What lines of the data hold the string "host"? Pull each one out.

*** Begin section ***

@[simp] theorem State.storeBytes_v (s : State) (a : Nat) (bs : List Byte) : (s.storeBytes a bs).v = s.v := rfl
@[simp] theorem State.storeBytes_pc (s : State) (a : Nat) (bs : List Byte) : (s.storeBytes a bs).pc = s.pc := rfl
@[simp] theorem State.storeBytes_index (s : State) (a : Nat) (bs : List Byte) : (s.storeBytes a bs).index = s.index := rfl
@[simp] theorem State.storeBytes_stack (s : State) (a : Nat) (bs : List Byte) : (s.storeBytes a bs).stack = s.stack := rfl
@[simp] theorem State.storeBytes_sp (s : State) (a : Nat) (bs : List Byte) : (s.storeBytes a bs).sp = s.sp := rfl
@[simp] theorem State.storeBytes_dt (s : State) (a : Nat) (bs : List Byte) : (s.storeBytes a bs).dt = s.dt := rfl
@[simp] theorem State.storeBytes_st (s : State) (a : Nat) (bs : List Byte) : (s.storeBytes a bs).st = s.st := rfl
@[simp] theorem State.storeBytes_keypad (s : State) (a : Nat) (bs : List Byte) : (s.storeBytes a bs).keypad = s.keypad := rfl
@[simp] theorem State.storeBytes_video (s : State) (a : Nat) (bs : List Byte) : (s.storeBytes a bs).video = s.video := rfl
@[simp] theorem State.storeBytes_drawFlag (s : State) (a : Nat) (bs : List Byte) : (s.storeBytes a bs).drawFlag = s.drawFlag := rfl
@[simp] theorem State.storeBytes_opcode (s : State) (a : Nat) (bs : List Byte) : (s.storeBytes a bs).opcode = s.opcode := rfl
@[simp] theorem State.storeBytes_tickCount (s : State) (a : Nat) (bs : List Byte) : (s.storeBytes a bs).tickCount = s.tickCount := rfl
@[simp] theorem State.storeBytes_fault (s : State) (a : Nat) (bs : List Byte) : (s.storeBytes a bs).fault = s.fault := rfl
@[simp] theorem State.storeBytes_mem (s : State) (a : Nat) (bs : List Byte) : (s.storeBytes a bs).mem = s.mem.writeBytes a bs := rfl
@[simp] theorem State.storeBytes_stepsPerTick (s : State) (a : Nat) (bs : List Byte) : (s.storeBytes a bs).stepsPerTick = s.stepsPerTick := rfl
@[simp] theorem State.storeBytes_rndIndex (s : State) (a : Nat) (bs : List Byte) : (s.storeBytes a bs).rndIndex = s.rndIndex := rfl
@[simp] theorem State.storeBytes_events (s : State) (a : Nat) (bs : List Byte) : (s.storeBytes a bs).events = s.events := rfl
@[simp] theorem State.storeBytes_host (s : State) (a : Nat) (bs : List Byte) : (s.storeBytes a bs).host = s.host := rfl

@[simp] theorem State.loadRegs_pc (s : State) (x : Reg) (b : Nat) : (s.loadRegs x b).pc = s.pc := rfl
@[simp] theorem State.loadRegs_index (s : State) (x : Reg) (b : Nat) : (s.loadRegs x b).index = s.index := rfl
@[simp] theorem State.loadRegs_stack (s : State) (x : Reg) (b : Nat) : (s.loadRegs x b).stack = s.stack := rfl
@[simp] theorem State.loadRegs_sp (s : State) (x : Reg) (b : Nat) : (s.loadRegs x b).sp = s.sp := rfl
@[simp] theorem State.loadRegs_dt (s : State) (x : Reg) (b : Nat) : (s.loadRegs x b).dt = s.dt := rfl
@[simp] theorem State.loadRegs_st (s : State) (x : Reg) (b : Nat) : (s.loadRegs x b).st = s.st := rfl
@[simp] theorem State.loadRegs_keypad (s : State) (x : Reg) (b : Nat) : (s.loadRegs x b).keypad = s.keypad := rfl
@[simp] theorem State.loadRegs_video (s : State) (x : Reg) (b : Nat) : (s.loadRegs x b).video = s.video := rfl
@[simp] theorem State.loadRegs_drawFlag (s : State) (x : Reg) (b : Nat) : (s.loadRegs x b).drawFlag = s.drawFlag := rfl
@[simp] theorem State.loadRegs_opcode (s : State) (x : Reg) (b : Nat) : (s.loadRegs x b).opcode = s.opcode := rfl
@[simp] theorem State.loadRegs_tickCount (s : State) (x : Reg) (b : Nat) : (s.loadRegs x b).tickCount = s.tickCount := rfl
@[simp] theorem State.loadRegs_fault (s : State) (x : Reg) (b : Nat) : (s.loadRegs x b).fault = s.fault := rfl
@[simp] theorem State.loadRegs_mem (s : State) (x : Reg) (b : Nat) : (s.loadRegs x b).mem = s.mem := rfl
@[simp] theorem State.loadRegs_stepsPerTick (s : State) (x : Reg) (b : Nat) : (s.loadRegs x b).stepsPerTick = s.stepsPerTick := rfl
@[simp] theorem State.loadRegs_rndIndex (s : State) (x : Reg) (b : Nat) : (s.loadRegs x b).rndIndex = s.rndIndex := rfl
@[simp] theorem State.loadRegs_events (s : State) (x : Reg) (b : Nat) : (s.loadRegs x b).events = s.events := rfl
@[simp] theorem State.loadRegs_host (s : State) (x : Reg) (b : Nat) : (s.loadRegs x b).host = s.host := rfl

@[simp] theorem State.setVideo_v (s : State) (vid : Vector PixelRow 32) : (s.setVideo vid).v = s.v := rfl
@[simp] theorem State.setVideo_pc (s : State) (vid : Vector PixelRow 32) : (s.setVideo vid).pc = s.pc := rfl
@[simp] theorem State.setVideo_index (s : State) (vid : Vector PixelRow 32) : (s.setVideo vid).index = s.index := rfl
@[simp] theorem State.setVideo_stack (s : State) (vid : Vector PixelRow 32) : (s.setVideo vid).stack = s.stack := rfl
@[simp] theorem State.setVideo_sp (s : State) (vid : Vector PixelRow 32) : (s.setVideo vid).sp = s.sp := rfl
@[simp] theorem State.setVideo_dt (s : State) (vid : Vector PixelRow 32) : (s.setVideo vid).dt = s.dt := rfl
@[simp] theorem State.setVideo_st (s : State) (vid : Vector PixelRow 32) : (s.setVideo vid).st = s.st := rfl
@[simp] theorem State.setVideo_keypad (s : State) (vid : Vector PixelRow 32) : (s.setVideo vid).keypad = s.keypad := rfl
@[simp] theorem State.setVideo_video (s : State) (vid : Vector PixelRow 32) : (s.setVideo vid).video = vid := rfl
@[simp] theorem State.setVideo_drawFlag (s : State) (vid : Vector PixelRow 32) : (s.setVideo vid).drawFlag = true := rfl
@[simp] theorem State.setVideo_opcode (s : State) (vid : Vector PixelRow 32) : (s.setVideo vid).opcode = s.opcode := rfl
@[simp] theorem State.setVideo_tickCount (s : State) (vid : Vector PixelRow 32) : (s.setVideo vid).tickCount = s.tickCount := rfl
@[simp] theorem State.setVideo_fault (s : State) (vid : Vector PixelRow 32) : (s.setVideo vid).fault = s.fault := rfl
@[simp] theorem State.setVideo_mem (s : State) (vid : Vector PixelRow 32) : (s.setVideo vid).mem = s.mem := rfl
@[simp] theorem State.setVideo_stepsPerTick (s : State) (vid : Vector PixelRow 32) : (s.setVideo vid).stepsPerTick = s.stepsPerTick := rfl
@[simp] theorem State.setVideo_rndIndex (s : State) (vid : Vector PixelRow 32) : (s.setVideo vid).rndIndex = s.rndIndex := rfl
@[simp] theorem State.setVideo_events (s : State) (vid : Vector PixelRow 32) : (s.setVideo vid).events = s.events := rfl
@[simp] theorem State.setVideo_host (s : State) (vid : Vector PixelRow 32) : (s.setVideo vid).host = s.host := rfl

*** End section ***

**Response**
@[simp] theorem State.storeBytes_host (s : State) (a : Nat) (bs : List Byte) : (s.storeBytes a bs).host = s.host := rfl
@[simp] theorem State.loadRegs_host (s : State) (x : Reg) (b : Nat) : (s.loadRegs x b).host = s.host := rfl
@[simp] theorem State.setVideo_host (s : State) (vid : Vector PixelRow 32) : (s.setVideo vid).host = s.host := rfl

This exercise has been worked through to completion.